-- ==== Sys2Proof/Proofs/StepCases.lean ====
section
/-! SUPPORT. What an instruction and a step can do when they answer a next state, said once for all 157 instructions. -/

namespace Sys2Proof.Machine

/-! ## The forms of completion -/

/-- The forms in which an instruction completes, with the guards that the invariants of a step rely on: the written
register is one the instruction names, the stored bytes are backed, the level is high enough. Each form is an update by
the named operations of Ops.lean. -/
inductive Completes (i : Instr) (s : State) : State → Prop where
  /-- IP alone advances: FENCE, a jump not taken, a CSR the level may not write, an ignored privilege violation -/
  | advance : Completes i s s.advance
  /-- a register result -/
  | register (rd : Reg) (v : Word) (hrd : rd ∈ i.regs) : Completes i s (s.setReg rd v)
  /-- a store -/
  | store (a : Word) (sz : Size) (v : Word) (ha : s.accessible a sz = true) : Completes i s (s.memWrite a sz v).advance
  /-- a store and a register result: SC.x, ACMPXCHG.x, AX*.x -/
  | storeRegister (a : Word) (sz : Size) (v : Word) (rd : Reg) (w : Word) (ha : s.accessible a sz = true)
      (hrd : rd ∈ i.regs) : Completes i s ((s.memWrite a sz v).setReg rd w)
  /-- a register result and a new link: LL.x -/
  | link (sz : Size) (rs1 rd : Reg) (v : Word) (ha : s.accessible (s.atomAddr sz rs1) sz = true) (hrd : rd ∈ i.regs) :
      Completes i s { s.setReg rd v with link := some ⟨s.atomAddr sz rs1, sz⟩ }
  /-- a conditional jump that is taken -/
  | jump (a : Word) : Completes i s { s with ip := truncX s.cfg a }
  /-- JAL and JALR -/
  | jumpLink (rd : Reg) (a : Word) (hrd : rd ∈ i.regs) : Completes i s (jumpLink rd (truncX s.cfg a) s)
  /-- a CSR written at a level that may access it, with a mode that is not 2 -/
  | csr (n : BitVec 12) (v : Word) (hn : s.csrAllowed n = true) (hv : n = 0 → privBits v ≠ 2) :
      Completes i s { s with csr := s.csr.write n (truncX s.cfg v) }.advance
  /-- a trap entry -/
  | trap (cause : Word) {t : State} (ht : takeTrap cause s = .next t) : Completes i s t
  /-- MRET and SYSRET -/
  | returned (target saved : Word) (hs : 1 ≤ s.priv) (htarget : target = s.csr.mra ∨ target = s.csr.kra) {t : State}
      (ht : returnFromTrap target saved s = .next t) : Completes i s t
  /-- a port read -/
  | portRead (rd : Reg) (v : Word) (hs : 1 ≤ s.priv) (hrd : rd ∈ i.regs) :
      Completes i s { s.setReg rd v with ports := s.ports.afterRead }
  /-- a port write -/
  | portWrite (w : PortWrite) (hs : 1 ≤ s.priv) :
      Completes i s { s.advance with ports := { s.ports with log := s.ports.log ++ [w] } }

/-! ## The form of each shared operation -/

section
variable {i : Instr} {s t : State}

theorem completes_of_setReg {rd : Reg} {v : Word} (hrd : rd ∈ i.regs)
    (h : (.next (s.setReg rd v) : Result) = .next t) : Completes i s t := by
  cases h
  exact .register rd v hrd

theorem completes_of_loadInto {sz : Size} {sg : Bool} {rd rs1 : Reg} {imm : BitVec 12} (hrd : rd ∈ i.regs)
    (h : loadInto sz sg rd rs1 imm s = .next t) : Completes i s t := by
  obtain ⟨-, rfl⟩ := loadInto_next h
  exact .register rd _ hrd

theorem completes_of_storeFrom {sz : Size} {rs1 rs2 : Reg} {imm : BitVec 12}
    (h : storeFrom sz rs1 rs2 imm s = .next t) : Completes i s t := by
  obtain ⟨ha, rfl⟩ := storeFrom_next h
  exact .store _ sz _ ha

theorem completes_of_loadLink {sz : Size} {sg : Bool} {rd rs1 : Reg} (hrd : rd ∈ i.regs)
    (h : loadLink sz sg rd rs1 s = .next t) : Completes i s t := by
  obtain ⟨ha, rfl⟩ := loadLink_next h
  exact .link sz rs1 rd _ ha hrd

theorem completes_of_storeConditional {sz : Size} {rd rs1 rs2 : Reg} (hrd : rd ∈ i.regs)
    (h : storeConditional sz rd rs1 rs2 s = .next t) : Completes i s t := by
  obtain ⟨-, ha, rfl⟩ | ⟨-, -, rfl⟩ := storeConditional_next h
  · exact .storeRegister _ sz _ rd 1 ha hrd
  · exact .register rd 0 hrd

theorem completes_of_compareExchange {sz : Size} {rd rs1 rs2 : Reg} (hrd : rd ∈ i.regs)
    (h : compareExchange sz rd rs1 rs2 s = .next t) : Completes i s t := by
  obtain ⟨ha, rfl⟩ := compareExchange_next h
  split
  · exact .storeRegister _ sz _ rd _ ha hrd
  · exact .register rd _ hrd

theorem completes_of_exchangeOperate {op : Word → Word → Word} {sz : Size} {sg : Bool} {rd rs1 rs2 : Reg}
    (hrd : rd ∈ i.regs) (h : exchangeOperate op sz sg rd rs1 rs2 s = .next t) : Completes i s t := by
  obtain ⟨ha, rfl⟩ := exchangeOperate_next h
  exact .storeRegister _ sz _ rd _ ha hrd

theorem completes_of_jumpIf {taken : Bool} {imm : BitVec 12} (h : (.next (jumpIf taken imm s) : Result) = .next t) :
    Completes i s t := by
  cases h
  unfold jumpIf
  split
  · exact .jump _
  · exact .advance

theorem completes_of_jumpLink {rd : Reg} {a : Word} (hrd : rd ∈ i.regs)
    (h : (.next (jumpLink rd (truncX s.cfg a) s) : Result) = .next t) : Completes i s t := by
  cases h
  exact .jumpLink rd a hrd

theorem completes_of_csrRead {rd : Reg} {n : BitVec 12} (hrd : rd ∈ i.regs) (h : csrRead rd n s = .next t) :
    Completes i s t := by
  obtain ⟨v, -, rfl⟩ := csrRead_next h
  exact .register rd _ hrd

theorem completes_of_csrModify {f : Word → Word} {n : BitVec 12} (h : csrModify f n s = .next t) :
    Completes i s t := by
  obtain ⟨v, -, ⟨hn, hv, rfl⟩ | ⟨-, rfl⟩⟩ := csrModify_next h
  · exact .csr n (f v) hn hv
  · exact .advance

/-- A privileged instruction: what its body does at its level, and below it what `PRIV_VIOLATION` gives. -/
theorem completes_of_privileged {need : BitVec 2} {body : State → Result} (h : privileged need body s = .next t)
    (hbody : need ≤ s.priv → body s = .next t → Completes i s t) : Completes i s t := by
  obtain ⟨hs, hb⟩ | ⟨-, hp⟩ := privileged_next h
  · exact hbody hs hb
  · obtain ⟨-, rfl⟩ | ⟨cause, -, ht⟩ := privViolation_next hp
    · exact .advance
    · exact .trap cause ht

theorem completes_of_portIn {sz : Size} {sg : Bool} {rd rs1 : Reg} (hrd : rd ∈ i.regs)
    (h : privileged 1 (portIn sz sg rd rs1) s = .next t) : Completes i s t :=
  completes_of_privileged h fun hs hb => by
    rw [portIn_eq] at hb
    cases hb
    exact .portRead rd _ hs hrd

theorem completes_of_portOut {sz : Size} {rs1 rs2 : Reg} (h : privileged 1 (portOut sz rs1 rs2) s = .next t) :
    Completes i s t :=
  completes_of_privileged h fun hs hb => by
    rw [portOut_eq] at hb
    cases hb
    exact .portWrite _ hs

end

/-! ## Instructions and steps -/

/-- What an instruction can do: a case split over the 157 arms of the dispatch, each by the form of the shared operation
that the arm calls. -/
theorem exec_completes {i : Instr} {s t : State} (h : exec i s = .next t) : Completes i s t := by
  cases i with
  | add | sub | and | or | xor | shr | asr | shl | cch | bch | slt
  | addi | andi | ori | xori | shri | asri | shli | cchi | bchi | slti | lui
  | mul | mulh | smulh | div | sdiv | mod | smod
  | addQ | subQ | andQ | orQ | xorQ | shrQ | asrQ | shlQ | cchQ | bchQ | sltQ
  | addiQ | andiQ | oriQ | xoriQ | shriQ | asriQ | shliQ | cchiQ | bchiQ | sltiQ
  | mulQ | mulhQ | smulhQ | divQ | sdivQ | modQ | smodQ => exact completes_of_setReg List.mem_cons_self h
  | ldb | ldsb | ldw | ldsw | ldd | ldq | ldsd => exact completes_of_loadInto List.mem_cons_self h
  | stb | stw | std | stq => exact completes_of_storeFrom h
  | jal | jalr => exact completes_of_jumpLink List.mem_cons_self h
  | jeq | jlt | jslt | jne | jge | jsge => exact completes_of_jumpIf h
  | syscall | sysbreak => exact .trap _ h
  | mret =>
    refine completes_of_privileged h fun hs ht => .returned _ _ ?_ (.inl rfl) ht
    exact BitVec.le_trans (by decide) hs
  | sysret => exact completes_of_privileged h fun hs ht => .returned _ _ hs (.inr rfl) ht
  | csrr => exact completes_of_csrRead List.mem_cons_self h
  | csrw | csrs | csrc => exact completes_of_csrModify h
  | fence => cases h; exact .advance
  | inb | inw | ind | insb | insw => exact completes_of_portIn List.mem_cons_self h
  | outb | outw | outd => exact completes_of_portOut h
  | llB | llW | llD | llSb | llSw | llQ | llSd => exact completes_of_loadLink List.mem_cons_self h
  | scB | scW | scD | scQ => exact completes_of_storeConditional List.mem_cons_self h
  | acmpxchgB | acmpxchgW | acmpxchgD | acmpxchgQ => exact completes_of_compareExchange List.mem_cons_self h
  | axaddB | axaddW | axaddD | axaddSb | axaddSw | axaddQ | axaddSd
  | axsubB | axsubW | axsubD | axsubSb | axsubSw | axsubQ | axsubSd
  | axandB | axandW | axandD | axandSb | axandSw | axandQ | axandSd
  | axiorB | axiorW | axiorD | axiorSb | axiorSw | axiorQ | axiorSd
  | axxorB | axxorW | axxorD | axxorSb | axxorSw | axxorQ | axxorSd
  | axmaxB | axmaxW | axmaxD | axmaxSb | axmaxSw | axmaxQ | axmaxSd
  | axminB | axminW | axminD | axminSb | axminSw | axminQ | axminSd =>
    exact completes_of_exchangeOperate List.mem_cons_self h

/-- What a step has received before it enters a trap or fetches: the request it takes, if any, and the state after the
external writes and the sampling. -/
def State.received (s : State) : Option Word × State := sampleIrq (takeInput s).1 (takeInput s).2

/-- Receiving changes memory, the link, the queue and the list of inputs alone. -/
theorem State.received_eq (s : State) :
    s.received.2 = { s with
      mem := (takeInput s).2.mem
      link := (takeInput s).2.link
      pending := s.received.2.pending
      inputs := (takeInput s).2.inputs } := by
  obtain ⟨⟨p, hp⟩, -⟩ := sampleIrq_spec (takeInput s).1 (takeInput s).2
  rw [State.received, hp]
  conv_lhs => rw [takeInput_eq]

@[simp] theorem State.received_cfg (s : State) : s.received.2.cfg = s.cfg := by
  rw [State.received_eq]

/-- What a step can do: the entry of the trap for the request it takes, or the instruction it fetches. -/
theorem step_cases {s t : State} (h : step s = .next t) :
    (∃ cause, s.received.1 = some cause ∧ takeTrap cause s.received.2 = .next t) ∨
      ∃ i, s.received.1 = none ∧ fetch s.received.2 = .instr i ∧ exec i s.received.2 = .next t := by
  change stepWith s.received.1 s.received.2 = .next t at h
  unfold stepWith at h
  split at h
  · exact .inl ⟨_, by assumption, h⟩
  · split at h
    · exact .inr ⟨_, by assumption, by assumption, h⟩
    · cases h
    · cases h

end Sys2Proof.Machine
end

──────────

__Work order__. Select all lines in the listing above where the word "BitVec" appears, and show them.

__Answer to the exercise__.
  | csr (n : BitVec 12) (v : Word) (hn : s.csrAllowed n = true) (hv : n = 0 → privBits v ≠ 2) :
theorem completes_of_loadInto {sz : Size} {sg : Bool} {rd rs1 : Reg} {imm : BitVec 12} (hrd : rd ∈ i.regs)
theorem completes_of_storeFrom {sz : Size} {rs1 rs2 : Reg} {imm : BitVec 12}
theorem completes_of_jumpIf {taken : Bool} {imm : BitVec 12} (h : (.next (jumpIf taken imm s) : Result) = .next t) :
theorem completes_of_csrRead {rd : Reg} {n : BitVec 12} (hrd : rd ∈ i.regs) (h : csrRead rd n s = .next t) :
theorem completes_of_csrModify {f : Word → Word} {n : BitVec 12} (h : csrModify f n s = .next t) :
theorem completes_of_privileged {need : BitVec 2} {body : State → Result} (h : privileged need body s = .next t)
    exact BitVec.le_trans (by decide) hs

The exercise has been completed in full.